87 Durant les années 1980, la vallée du Mapillo a beaucoup souffert des troubles qui opposaient les guérillas du Sentier Lumineux à l’armée péruvienne. Aujourd’hui, on trouve de nombreuses maisons en ruines dans les hameaux Acobamba et Lijiana. D’après les habitants de la région, la plupart de ces maisons en ruines ont été abandonnées à cette époque.

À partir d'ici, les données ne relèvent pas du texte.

-- ==== Sys2Proof/Machine/Security.lean ====
section
/-! DEFINITION. Tenants, confidential mode, ranges and streams (R509 to R517), the SPDM responder with its measurements (R506 to R508),
and the TAP (R513). -/

namespace Sys2Proof.Machine

/-! ## Tenants (R501, R517) -/

/-- A SEC_ write that is ignored. -/
def Dev.secCfgErr (d : Dev) : Dev := d.setRegBit SEC_EVT 0

/-- Whether a partition's tenant ID may not change. -/
def Dev.tenantLocked (d : Dev) (p : Nat) : Bool := d.isConf p || [0, 1, 2].any (fun t => d.charge p t != 0) || d.sesUsed p != 0

/-- A write of SEC_TENANT_LO_p or SEC_TENANT_HI_p; the latter derives the keys of the partition. -/
def Dev.writeTenant (d : Dev) (p : Nat) (hi : Bool) (v : Nat) : Dev :=
  if 16 ≤ p then d
  else if d.tenantLocked p then d.secCfgErr
  else if hi then (d.putReg (SEC_TENANT_HI + 16 * p) v).deriveKeys p
  else d.putReg (SEC_TENANT_LO + 16 * p) v

/-! ## Confidential mode (R512, R513) -/

/-- A write of SEC_CONF_p: stages a change where REQ differs from ACTIVE, and withdraws one where it does not. -/
def Dev.writeConf (d : Dev) (p v : Nat) : Dev :=
  let off := SEC_CONF + 8 * p
  if 16 ≤ p then d
  else if fld v 3 2 = 3 then d.secCfgErr
  else
    let rej := if fld v 5 1 = 1 then 0 else d.regFld off 5 1
    let d := d.putReg off (fld v 0 1 + fld v 3 2 * 8 + rej * 32)
    let bits := d.sec.pending.toNat
    let staged := (fld v 0 1 == 1) != d.isConf p
    { d with sec := { d.sec with pending := BitVec.ofNat 16 (if staged then setBit bits p else clrBit bits p) } }

/-- Whether a link that carries a stream of a partition also carries one of another. -/
def Dev.sharesLink (d : Dev) (p : Nat) : Bool :=
  (List.range 36).any (fun k => d.linkCarries k p && (List.range 256).any (fun s => match d.streamPart k s with
    | some q => q != p
    | none => false))

/-- Whether a fixed range belongs to a partition. -/
def Dev.hasRange (d : Dev) (p : Nat) : Bool :=
  (List.range 64).any (fun n => d.regFld (SEC_RANGE + 8 * n) 0 1 == 1 && d.regFld (SEC_RANGE + 8 * n) 2 4 == p)

/-- Whether an entry of partition p into confidential mode is accepted. -/
def Dev.entryOk (d : Dev) (p : Nat) : Bool :=
  let sum := ((List.range 16).map (fun q => if d.isConf q then Tab.get 0 d.sec.topk q else 0)).sum
  d.sec.idOk && d.reserveOf p 0 == d.quota p 0 && d.reserveOf p 1 == d.quota p 1 && !d.sharesLink p &&
    sum + d.regFld (SEC_CONF + 8 * p) 3 2 ≤ 4

/-- Whether an exit is accepted. -/
def Dev.exitOk (d : Dev) (p : Nat) : Bool := !d.hasRange p && d.charge p 0 == 0 && d.charge p 1 == 0

/-- The staged change of a partition is no longer staged. -/
def Dev.unstage (d : Dev) (p : Nat) : Dev := { d with sec := { d.sec with pending := BitVec.ofNat 16 (clrBit d.sec.pending.toNat p) } }

/-- A rejected change: REQ returns to ACTIVE. -/
def Dev.confReject (d : Dev) (p : Nat) : Dev :=
  let off := SEC_CONF + 8 * p
  let d := d.putReg off (setFld (setBit (d.reg off) 5) 0 1 (b2n (d.isConf p)))
  (d.setRegBit SEC_EVT 1).unstage p

/-- TAP instructions that stay accepted in confidential mode: the mandatory ones of IEEE 1149.1 and IDCODE. [DESIGN CHOICE: log 139] -/
def tapAllowed (ir : Nat) : Bool := ir ≤ 4

/-- Partition p enters confidential mode, or not. -/
def Dev.confEnter (d : Dev) (p : Nat) : Dev :=
  if d.entryOk p then
    let d := d.unstage p
    { d with sec := { d.sec with
        conf := BitVec.ofNat 16 (setBit d.sec.conf.toNat p), topk := Tab.set 0 d.sec.topk p (d.regFld (SEC_CONF + 8 * p) 3 2)
        tapIr := if tapAllowed d.sec.tapIr then d.sec.tapIr else 0 } }
  else d.confReject p

/-- Partition p leaves confidential mode, or not. -/
def Dev.confLeave (d : Dev) (p : Nat) : Dev :=
  if d.exitOk p then
    let d := d.unstage p
    { d with sec := { d.sec with conf := BitVec.ofNat 16 (clrBit d.sec.conf.toNat p), topk := Tab.erase d.sec.topk p } }
  else d.confReject p

/-- Step 1 of R47: exits, in increasing partition number. -/
def Dev.confExits (d : Dev) : Dev :=
  ((List.range 16).filter (fun p => bitAt d.sec.pending.toNat p && d.isConf p)).foldl (fun (d : Dev) p => d.confLeave p) d

/-- Step 3 of R47: entries, in increasing partition number. -/
def Dev.confEntries (d : Dev) : Dev :=
  ((List.range 16).filter (fun p => bitAt d.sec.pending.toNat p && !d.isConf p)).foldl (fun (d : Dev) p => d.confEnter p) d

/-- TAP_INSTRUCTION: while a partition is confidential every other instruction acts as BYPASS. [DESIGN CHOICE: log 139] -/
def Dev.tapLoad (d : Dev) (ir : Nat) : Dev :=
  { d with sec := { d.sec with tapIr := if d.sec.conf ≠ 0 ∧ !tapAllowed ir then 0 else ir } }

/-! ## Ranges and streams (R509, R517) -/

/-- Frames of a space: 0 NEAR, 1 STRATUM. -/
def rangeFrames (space : Nat) : Nat := if space = 0 then 15360 else 294912

/-- Whether two runs of frames overlap. -/
def runsMeet (a n b m : Nat) : Bool := a < b + m && b < a + n

/-- Whether an enabled range is one that R509 rejects. -/
def Dev.rangeBad (d : Dev) (n v : Nat) : Bool :=
  let space := fld v 1 1
  let first := fld v 6 19
  let cnt := fld v 25 19
  let pool := d.reg (if space = 0 then VER_POOL_N else VER_POOL_S)
  let poolFirst := if space = 0 then fld pool 0 14 else fld pool 0 19
  let poolCnt := if space = 0 then fld pool 14 14 else fld pool 19 19
  cnt == 0 || rangeFrames space < first + cnt ||
    ((List.range 64).any (fun m =>
      let o := d.reg (SEC_RANGE + 8 * m)
      m != n && fld o 0 1 == 1 && fld o 1 1 == space && runsMeet first cnt (fld o 6 19) (fld o 25 19))) ||
    runsMeet first cnt poolFirst poolCnt || (space == 0 && runsMeet first cnt 15352 8)

/-- A write of SEC_RANGE_n. -/
def Dev.writeRange (d : Dev) (n v : Nat) : Dev :=
  let off := SEC_RANGE + 8 * n
  let v := v % 2 ^ 44
  let old := d.reg off
  if 64 ≤ n then d
  else if d.isConf (fld v 2 4) ∨ (fld old 0 1 = 1 ∧ d.isConf (fld old 2 4)) then d.secCfgErr
  else if fld v 0 1 = 1 ∧ d.rangeBad n v then d.secCfgErr
  else d.putReg off v

/-- The mapping that byte i of a SEC_STRM register gives its stream. -/
def strmPart (v i : Nat) : Option Nat := if fld v (8 * i + 4) 1 = 1 then some (fld v (8 * i) 4) else none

dans une quebrada isolée, appelée Totorayuq, où paissent ses moutons et ses vaches. Sa femme et l’une de ses filles y résident presque toute l’année et se chargent du troupeau. Gregorio possède aussi une maison dans le hameau de Pakopata, à 3200 m, aux alentours duquel il cultive quelques champs, et une autre à 3000 m dans le village d’Inkawasi, où il réside quelques semaines durant la saison sèche. Il se rend aussi souvent dans ce village pour assister aux réunions de la communauté.

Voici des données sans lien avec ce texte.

def bgClasses : List BgClass := [.scrub, .mica, .serdes, .wear, .audit, .telemetry]

/-- The weight that a class has on a resource, of 16; 0 where it is not served from the resource's wings (R41). -/
def bgWeight : BgClass → WingsRes → Nat
  | .scrub, .nearBank _ => 4
  | .scrub, .stack _ => 8
  | .mica, .micaArray _ => 4
  | .mica, .tileEngine _ => 4
  | .serdes, .portEngine _ => 3
  | .serdes, .hub => 3
  | .wear, .issue _ _ => 2
  | .wear, .stack _ => 2
  | .audit, .switchBank _ => 2
  | .telemetry, _ => 1
  | _, _ => 0

/-- The 16 turns of a resource's round robin: each class has as many as its weight there, one class after the other. [DESIGN CHOICE: log 149, 192] -/
def wingsWheel (r : WingsRes) : List BgClass := bgClasses.flatMap (fun b => List.replicate (bgWeight b r) b)

/-- Number of a class in the order of R41. -/
def bgIx (b : BgClass) : Nat := bgClasses.idxOf b

/-- Some unit of an analogue class runs its calibration. -/
def Dev.calRuns (d : Dev) (cls lo hi : Nat) : Bool :=
  d.mica.cal.any (fun (e : Nat × CalInfo) => e.2.running && 2048 * cls + lo ≤ e.1 && e.1 < 2048 * cls + hi)

/-- Whether a class has work pending on a resource: scrub has some once memory is initialised, calibration while a run is under way, wear
steering while a tray serves, the audit when its period has passed, telemetry while it is enabled. [DESIGN CHOICE: log 192] -/
def Dev.bgPending (d : Dev) : BgClass → WingsRes → Bool
  | .scrub, _ => d.pwr.memDone
  | .mica, .micaArray a => d.calRuns 0 a (a + 1)
  | .mica, .tileEngine t => d.calRuns 0 (64 * t) (64 * t + 64)
  | .mica, _ => false
  | .serdes, .portEngine k => d.calRuns 1 (8 * k) (8 * k + 8)
  | .serdes, .hub => d.calRuns 2 0 2048 || d.calRuns 3 0 2048
  | .serdes, _ => false
  | .wear, _ => d.ver.trays.any (fun (e : Nat × Tray) => e.2.state == .healthy || e.2.state == .rebuilding)
  | .audit, _ => d.auditDue
  | .telemetry, _ => d.regFld SW_TEL_CFG 24 1 == 1

/-- The class that a turn of a resource goes to: its own, or the next one with pending work (R41). [DESIGN CHOICE: log 149] -/
def Dev.wingsUser (d : Dev) (r : WingsRes) (turn : Nat) : Option BgClass :=
  match (wingsWheel r)[turn]? with
  | none => none
  | some b => ((List.range 6).map (fun i => bgClasses.getD ((bgIx b + i) % 6) .telemetry)).find? (fun b => bgWeight b r != 0 && d.bgPending b r)

/-- Whether a resource exists. -/
def wingsThere : WingsRes → Bool
  | .nearBank t => t < 12
  | .stack s => s < 8
  | .tileEngine t => t < 12
  | .portEngine k => k < 36
  | .switchBank t => t < 12
  | .issue t c => t < 12 && c < 16
  | .micaArray a => a < 768
  | .hub => true

/-- Address of a byte from its home tile and tile-local offset: the inverse of R24. -/
def nearOf (tile l : Nat) : Nat :=
  let r := l / 4096
  let h := ((fld r 0 5 ^^^ fld r 5 5) ^^^ fld r 10 5 ^^^ fld r 15 5) % 12
  nearAddr ((r * 12 + (tile + 12 - h) % 12) * 4096 + l % 4096)

/-- Address of a byte from its stack and stack-local offset: the inverse of R26. -/
def stratOf (s l : Nat) : Nat :=
  let r := l / 4096
  stratAddr ((r * 8 + (s ^^^ fld (8 * r) 10 3) ^^^ fld (8 * r) 20 3) * 4096 + l % 4096)

/-- The granule that scrub reads at a position of a resource, as address / 64, and the number of granules there. -/
def scrubGranule (r : WingsRes) (pos : Nat) : Nat :=
  match r with
  | .nearBank t => nearOf t (64 * pos) / 64
  | .stack s => stratOf s (64 * pos) / 64
  | _ => 0

def scrubCount : WingsRes → Nat
  | .nearBank _ => nearSize / 12 / 64
  | .stack _ => stratSize / 8 / 64
  | _ => 1

/-- Scrub reads its next granule, unless it is marked (R461, R464). -/
def Dev.scrub (d : Dev) (r : WingsRes) : Dev :=
  let pos := Tab.get 0 d.cue.scrubPos (wingsKey r)
  let g := scrubGranule r pos
  let d := { d with cue := { d.cue with scrubPos := Tab.set 0 d.cue.scrubPos (wingsKey r) ((pos + 1) % scrubCount r) } }
  if Tab.get false d.mem.marks g then d else (d.granRead g).1

/-- WINGS_SLOT: the turn of the resource's round robin goes to its class, or to the next one with pending work, and moves on; a granule is
scrubbed, and the slot is counted for its class. [DESIGN CHOICE: log 149] -/
def Dev.wingsSlot (d : Dev) (r : WingsRes) : Dev :=
  if !wingsThere r then d
  else
    let turn := Tab.get 0 d.cue.wingsTurn (wingsKey r)
    let d := { d with cue := { d.cue with wingsTurn := Tab.set 0 d.cue.wingsTurn (wingsKey r) ((turn + 1) % 16) } }
    match d.wingsUser r turn with
    | none => d
    | some b =>
      let key := wingsKey r * 8 + bgIx b
      let d := { d with cue := { d.cue with served := Tab.set 0 d.cue.served key (Tab.get 0 d.cue.served key + 1) } }
      if b = .scrub then d.scrub r else d

/-- ECC_WRITEBACK: the corrected granule is written back (R461). -/
def Dev.eccWriteback (d : Dev) (addr : Nat) : Dev :=
  let g := addr / 64
  if g ∈ d.mem.writeBack then
    { d with mem := { d.mem with writeBack := setDel d.mem.writeBack g, ecc := Tab.set Ecc.good d.mem.ecc g Ecc.good } }
  else d

/-! ## The commands -/

def execCueBoundary (telOk : Bool) (s : State) : Host.Outcome State Fault Refusal := s.run (·.cueBoundary telOk)
def execMsBoundary (m : MsMeas) (s : State) : Host.Outcome State Fault Refusal := s.run (·.msBoundary m)
def execWingsSlot (r : WingsRes) (s : State) : Host.Outcome State Fault Refusal := s.run (·.wingsSlot r)
def execEccWriteback (addr : Word) (s : State) : Host.Outcome State Fault Refusal := s.run (·.eccWriteback addr.toNat)
def execPpsEdge (aclk sub : Nat) (s : State) : Host.Outcome State Fault Refusal := s.run (·.ppsEdge aclk sub)
def execHoldover (s : State) : Host.Outcome State Fault Refusal := s.run (·.holdover)
def execFreeRun (s : State) : Host.Outcome State Fault Refusal := s.run (·.freeRun)
def execApplyShares (s : State) : Host.Outcome State Fault Refusal := s.run (·.stageApply)

end Sys2Proof.Machine
end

Diverses parcelles agricoles, situées aux alentours de 2000 mètres d’altitude, non-loin du hameau de Apaylla, lui fournissent des produits de climat chaud comme la coca. Il y séjourne généralement quelques jours au moment des semences et des récoltes, et s’y rend aussi parfois pour l’entretien des canaux d’irrigation. Là, il dispose d’une cabane dans laquelle il entrepose ses outils et où il dort lorsqu’il ne finit pas ses travaux agricoles à temps.

Au total, Gregorio Urbano possède au moins quatre maisons et une cabane, dans quatre sites établis entre 2000 et 3700 m d’altitude. Sa famille est dispersée entre les différents sites et effectue des changements saisonniers de résidence. Les sites les plus éloignés se trouvant à environs huit heures de marche, Gregorio n’a de cesse de se déplacer entre la puna et les yunga de la vallée du Mapillo. Il semble que ce système vertical de résidence multiple soit assez courant dans le CMVA et, comme nous le verrons plus loin (voir infra, 7.3.2.2), pourrait avoir été aspect important de la structure de l’habitat durant l’époque préhispanique tardive.

1.3.3.2.3- « La banda » et les réseaux macro-régionaux

D’après Flores Ochoa (1985), qui réalisa une ethnographie de la paysannerie de la vallée du Mapillo au début des années 1980, les habitants de la cordillère de Vilcabamba appellent la région située sur l’autre rive de l’Apurimac « la banda ». Ils ne partagent pas de liens familiaux ni culturels spécifiques avec ses habitants. Ils entretiennent néanmoins des relations régulières de trocs avec des régions plus éloignées. La coca produite dans la vallée du Mapillo est ainsi échangée contre de la viande séchée, de la graisse de lama, de la laine, etc. Ces produits prisés dans la région du Mapillo (dont les habitants ne possèdent pas de grands cheptels de camélidés) sont apportés par des caravanes de lamas en provenance des départements d’Apurimac et d’Ayacucho. En juillet 2007, nous avons, nous-mêmes, été témoins de l’arrivée à Takmara, d’une caravane, composée d’une vingtaine de mules, en provenance de la province de Grau située à quatre longue journées de marche au cœur du département d’Apurimac. Cette caravane venait se ravitailler en sel gemme extraits des mines voisines.

Jusqu’à aujourd’hui, le CMVA est donc toujours intégré à des réseaux d’échanges macro- régionaux traduisant la complémentarité écologique entre les hautes-terres du département d’Apurimac et les vallées chaudes de la cordillère orientale. Il est fort probable que l’existence de ces réseaux régionaux et du trafic caravanier remonte à des époques anciennes, et doit être pris en compte pour l’étude archéologique.

1.3.3.2.4- Commentaires

Les trois cas exposés ci-dessus illustrent divers aspects actuels de la verticalité dans la zone d’étude et mettent en évidence sa place fondamentale dans la configuration des structures

territoriales et l’organisation sociale paysanne. Une étude anthropologique approfondie révélerait sans doute de nombreuses autres manifestations du phénomène de verticalité qui s’exprime à différentes échelles et prend des formes variées selon les contextes géographiques et, sans doute, aussi historico-culturels. La verticalité constitue donc un axe de recherche primordial dans cette étude archéologique, en particulier pour tout ce qui touche à la structure de l’habitat et à la territorialité de l’époque préhispanique tardive.